#### [Exercise requirements]
Write out every entry exactly as it stands.

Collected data
────────────────────
/-! Starts, power, temperature and hardware errors (chapters 01, 05, 11). -/

/-- RESET_N's release, the stages of a start with their failures, bounds and time-outs, warm resets and the loss of power (01 R30 to R36).
That a warm reset asked for in stage 0x01 does nothing is the model's choice (log 87). -/
def Obligations.StartStagesAndResets : Prop :=
  ∀ (s : State),
    (s.pkg.held = true → exec .resetNRelease s = .next { s with pkg := { s.pkg with held := false, stage := 1, mode := 0, early := 0 } }) ∧
    (∃ t, exec .powerLoss s = .next t ∧ t.flash = s.flash ∧ t.pkg = State.reset.pkg ∧ t.cores = [] ∧ t.mem.bytes = [] ∧
      t.time = 0 ∧ t.circ = State.reset.circ ∧ t.eth = State.reset.eth ∧ t.sl = State.reset.sl) ∧
    (clocksRun s → 2 ≤ s.pkg.stage → ∃ t, exec .warmReset s = .next t ∧ warmReset s.pkg.early s t ∧ t.flash = s.flash) ∧
    (clocksRun s → 2 ≤ s.pkg.stage → s.ev.value.toNat % 2 ^ 16 = 0x5752 → ∃ t, exec .pkgResetWrite s = .next t ∧ warmReset s.pkg.early s t) ∧
    (s.ev.value.toNat % 2 ^ 16 ≠ 0x5752 → exec .pkgResetWrite s = .next s) ∧
    (starting 1 s → exec .stagePower s = .next { s with time := 0, pkg := { s.pkg with stage := 2, startAt := 0, stageAt := 0 } }) ∧
    (starting 2 s → ¬ pastBound s → s.pkg.romWrote = false →
      (3 ≤ s.pkg.early → ∃ t, exec .stageRom s = .next t ∧ minimalMode 0x0B s t) ∧
      (s.pkg.early < 3 → s.ev.flag = false → ∃ t, exec .stageRom s = .next t ∧ startFails 0x04 s t) ∧
      (s.pkg.early < 3 → s.ev.flag = true → s.ev.a = 0 ∨ (∃ m, s.flash.mac = some m ∧ m ≠ s.flash.blockMac) →
        ∃ t, exec .stageRom s = .next t ∧ minimalMode 0x09 s t) ∧
      (s.pkg.early < 3 → s.ev.flag = true → s.ev.a ≠ 0 → (∀ m, s.flash.mac = some m → m = s.flash.blockMac) →
        (3 ≤ s.flash.fails → ∃ t, exec .stageRom s = .next t ∧
          minimalMode (if s.flash.lastReason = 0 then 0x0A else s.flash.lastReason) s t) ∧
        (s.flash.fails < 3 → ∃ t, exec .stageRom s = .next t ∧ entersStage 3 s t ∧ t.pkg.romWrote = true ∧ t.pkg.early = 0 ∧
          t.prot.vault.puf = s.flash.puf ∧ writesBlock { s.flash with fails := s.flash.fails + 1, lastReason := 0x0A } s t))) ∧
    (starting 3 s → ¬ pastBound s →
      let active := s.flash.next.getD s.flash.active
      let slot := SMap.get s.flash.slots active {}
      let svn := Config.firmwareSvn slot.image % 2 ^ 16
      let fails (c : Nat) (t : State) : Prop :=
        warmReset s.pkg.early s t ∧ writesBlock { s.flash with active := active, next := none, lastReason := c } s t
      (slot.valid = false ∨ Config.firmwareSigned slot.image = false → ∃ t, exec .stageFw s = .next t ∧ fails 0x01 t) ∧
      (slot.valid = true → Config.firmwareSigned slot.image = true → svn < s.flash.fwSvn → ∃ t, exec .stageFw s = .next t ∧ fails 0x02 t) ∧
      (slot.valid = true → Config.firmwareSigned slot.image = true → s.flash.fwSvn ≤ svn → ∃ t, exec .stageFw s = .next t ∧ entersStage 4 s t ∧
        t.pkg.svn = svn ∧ t.flash = { s.flash with active := active, next := none } ∧ t.hif.fwRunning = active)) ∧
    (starting 4 s → ¬ pastBound s →
      let b := s.flash.blob
      (s.blobOk b = false → ∃ t, exec .stageCfg s = .next t ∧ startFails 0x03 s t) ∧
      (s.blobOk b = true → leAt b 6 2 < s.flash.cfgSvn → ∃ t, exec .stageCfg s = .next t ∧ startFails 0x02 s t) ∧
      (s.blobOk b = true → s.flash.cfgSvn ≤ leAt b 6 2 → ∃ t, exec .stageCfg s = .next t ∧ entersStage 5 s t ∧
        t.pkg.pcap = leAt b 24 2 ∧ t.pkg.nVf = leAt b 26 2 ∧ t.pkg.macBase = beAt b 16 6)) ∧
    (starting 5 s → ¬ pastBound s → (s.ev.flag = true → ∃ t, exec .stageClocks s = .next t ∧ entersStage 6 s t) ∧
      (s.ev.flag = false → ∃ t, exec .stageClocks s = .next t ∧ startFails 0x05 s t)) ∧
    (starting 6 s → ¬ pastBound s → (s.ev.flag = true → ∃ t, exec .stageHbm s = .next t ∧ entersStage 7 s t) ∧
      (s.ev.flag = false → ∃ t, exec .stageHbm s = .next t ∧ startFails 0x06 s t)) ∧
    (starting 7 s → ¬ pastBound s →
      (s.ev.flag = true → (∀ e, e ∈ s.prot.chip.failed → e.2 = []) → ∃ t, exec .stageScrub s = .next t ∧ t.pkg.stage = 8 ∧ t.pkg.mode = 1 ∧
        t.flash.fails = 0 ∧ t.flash.fwSvn = max s.flash.fwSvn s.pkg.newFwSvn ∧ t.mem.bytes = [] ∧ t.mem.zeroMark = { rest := true } ∧
        t.mem.lines = []) ∧
      (s.ev.flag = false → ∃ t, exec .stageScrub s = .next t ∧ startFails 0x07 s t)) ∧
    (∀ n, starting n s →
      (n = 1 → exec .stageTimeout s = .next { s with pkg := { s.pkg with stuckPower := true, alert := true } }) ∧
      (n = 2 → s.pkg.romWrote = false → pastBound s →
        ∃ t, exec .stageTimeout s = .next t ∧ warmReset (min 3 (s.pkg.early + 1)) s t ∧ t.flash = s.flash) ∧
      (∀ code i, (n, code, i) ∈ [(3, 0x0C, Instr.stageFw), (4, 0x0D, .stageCfg), (5, 0x05, .stageClocks), (6, 0x06, .stageHbm),
          (7, 0x07, .stageScrub)] → pastBound s →
        (∃ t, exec .stageTimeout s = .next t ∧ startFails code s t) ∧ ∃ t, exec i s = .next t ∧ startFails code s t) ∧
      (2 ≤ n → ¬ pastBound s → exec .stageTimeout s = .next s) ∧
      (2 ≤ n → n < 8 → s.pkg.startAt + 2000000000 ≤ s.time.toNat → ∃ t, exec .startWatchdog s = .next t ∧ startFails 0x08 s t))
────────────────────
#### [Answer below]
/-! Starts, power, temperature and hardware errors (chapters 01, 05, 11). -/

/-- RESET_N's release, the stages of a start with their failures, bounds and time-outs, warm resets and the loss of power (01 R30 to R36).
That a warm reset asked for in stage 0x01 does nothing is the model's choice (log 87). -/
def Obligations.StartStagesAndResets : Prop :=
  ∀ (s : State),
    (s.pkg.held = true → exec .resetNRelease s = .next { s with pkg := { s.pkg with held := false, stage := 1, mode := 0, early := 0 } }) ∧
    (∃ t, exec .powerLoss s = .next t ∧ t.flash = s.flash ∧ t.pkg = State.reset.pkg ∧ t.cores = [] ∧ t.mem.bytes = [] ∧
      t.time = 0 ∧ t.circ = State.reset.circ ∧ t.eth = State.reset.eth ∧ t.sl = State.reset.sl) ∧
    (clocksRun s → 2 ≤ s.pkg.stage → ∃ t, exec .warmReset s = .next t ∧ warmReset s.pkg.early s t ∧ t.flash = s.flash) ∧
    (clocksRun s → 2 ≤ s.pkg.stage → s.ev.value.toNat % 2 ^ 16 = 0x5752 → ∃ t, exec .pkgResetWrite s = .next t ∧ warmReset s.pkg.early s t) ∧
    (s.ev.value.toNat % 2 ^ 16 ≠ 0x5752 → exec .pkgResetWrite s = .next s) ∧
    (starting 1 s → exec .stagePower s = .next { s with time := 0, pkg := { s.pkg with stage := 2, startAt := 0, stageAt := 0 } }) ∧
    (starting 2 s → ¬ pastBound s → s.pkg.romWrote = false →
      (3 ≤ s.pkg.early → ∃ t, exec .stageRom s = .next t ∧ minimalMode 0x0B s t) ∧
      (s.pkg.early < 3 → s.ev.flag = false → ∃ t, exec .stageRom s = .next t ∧ startFails 0x04 s t) ∧
      (s.pkg.early < 3 → s.ev.flag = true → s.ev.a = 0 ∨ (∃ m, s.flash.mac = some m ∧ m ≠ s.flash.blockMac) →
        ∃ t, exec .stageRom s = .next t ∧ minimalMode 0x09 s t) ∧
      (s.pkg.early < 3 → s.ev.flag = true → s.ev.a ≠ 0 → (∀ m, s.flash.mac = some m → m = s.flash.blockMac) →
        (3 ≤ s.flash.fails → ∃ t, exec .stageRom s = .next t ∧
          minimalMode (if s.flash.lastReason = 0 then 0x0A else s.flash.lastReason) s t) ∧
        (s.flash.fails < 3 → ∃ t, exec .stageRom s = .next t ∧ entersStage 3 s t ∧ t.pkg.romWrote = true ∧ t.pkg.early = 0 ∧
          t.prot.vault.puf = s.flash.puf ∧ writesBlock { s.flash with fails := s.flash.fails + 1, lastReason := 0x0A } s t))) ∧
    (starting 3 s → ¬ pastBound s →
      let active := s.flash.next.getD s.flash.active
      let slot := SMap.get s.flash.slots active {}
      let svn := Config.firmwareSvn slot.image % 2 ^ 16
      let fails (c : Nat) (t : State) : Prop :=
        warmReset s.pkg.early s t ∧ writesBlock { s.flash with active := active, next := none, lastReason := c } s t
      (slot.valid = false ∨ Config.firmwareSigned slot.image = false → ∃ t, exec .stageFw s = .next t ∧ fails 0x01 t) ∧
      (slot.valid = true → Config.firmwareSigned slot.image = true → svn < s.flash.fwSvn → ∃ t, exec .stageFw s = .next t ∧ fails 0x02 t) ∧
      (slot.valid = true → Config.firmwareSigned slot.image = true → s.flash.fwSvn ≤ svn → ∃ t, exec .stageFw s = .next t ∧ entersStage 4 s t ∧
        t.pkg.svn = svn ∧ t.flash = { s.flash with active := active, next := none } ∧ t.hif.fwRunning = active)) ∧
    (starting 4 s → ¬ pastBound s →
      let b := s.flash.blob
      (s.blobOk b = false → ∃ t, exec .stageCfg s = .next t ∧ startFails 0x03 s t) ∧
      (s.blobOk b = true → leAt b 6 2 < s.flash.cfgSvn → ∃ t, exec .stageCfg s = .next t ∧ startFails 0x02 s t) ∧
      (s.blobOk b = true → s.flash.cfgSvn ≤ leAt b 6 2 → ∃ t, exec .stageCfg s = .next t ∧ entersStage 5 s t ∧
        t.pkg.pcap = leAt b 24 2 ∧ t.pkg.nVf = leAt b 26 2 ∧ t.pkg.macBase = beAt b 16 6)) ∧
    (starting 5 s → ¬ pastBound s → (s.ev.flag = true → ∃ t, exec .stageClocks s = .next t ∧ entersStage 6 s t) ∧
      (s.ev.flag = false → ∃ t, exec .stageClocks s = .next t ∧ startFails 0x05 s t)) ∧
    (starting 6 s → ¬ pastBound s → (s.ev.flag = true → ∃ t, exec .stageHbm s = .next t ∧ entersStage 7 s t) ∧
      (s.ev.flag = false → ∃ t, exec .stageHbm s = .next t ∧ startFails 0x06 s t)) ∧
    (starting 7 s → ¬ pastBound s →
      (s.ev.flag = true → (∀ e, e ∈ s.prot.chip.failed → e.2 = []) → ∃ t, exec .stageScrub s = .next t ∧ t.pkg.stage = 8 ∧ t.pkg.mode = 1 ∧
        t.flash.fails = 0 ∧ t.flash.fwSvn = max s.flash.fwSvn s.pkg.newFwSvn ∧ t.mem.bytes = [] ∧ t.mem.zeroMark = { rest := true } ∧
        t.mem.lines = []) ∧
      (s.ev.flag = false → ∃ t, exec .stageScrub s = .next t ∧ startFails 0x07 s t)) ∧
    (∀ n, starting n s →
      (n = 1 → exec .stageTimeout s = .next { s with pkg := { s.pkg with stuckPower := true, alert := true } }) ∧
      (n = 2 → s.pkg.romWrote = false → pastBound s →
        ∃ t, exec .stageTimeout s = .next t ∧ warmReset (min 3 (s.pkg.early + 1)) s t ∧ t.flash = s.flash) ∧
      (∀ code i, (n, code, i) ∈ [(3, 0x0C, Instr.stageFw), (4, 0x0D, .stageCfg), (5, 0x05, .stageClocks), (6, 0x06, .stageHbm),
          (7, 0x07, .stageScrub)] → pastBound s →
        (∃ t, exec .stageTimeout s = .next t ∧ startFails code s t) ∧ ∃ t, exec i s = .next t ∧ startFails code s t) ∧
      (2 ≤ n → ¬ pastBound s → exec .stageTimeout s = .next s) ∧
      (2 ≤ n → n < 8 → s.pkg.startAt + 2000000000 ≤ s.time.toNat → ∃ t, exec .startWatchdog s = .next t ∧ startFails 0x08 s t))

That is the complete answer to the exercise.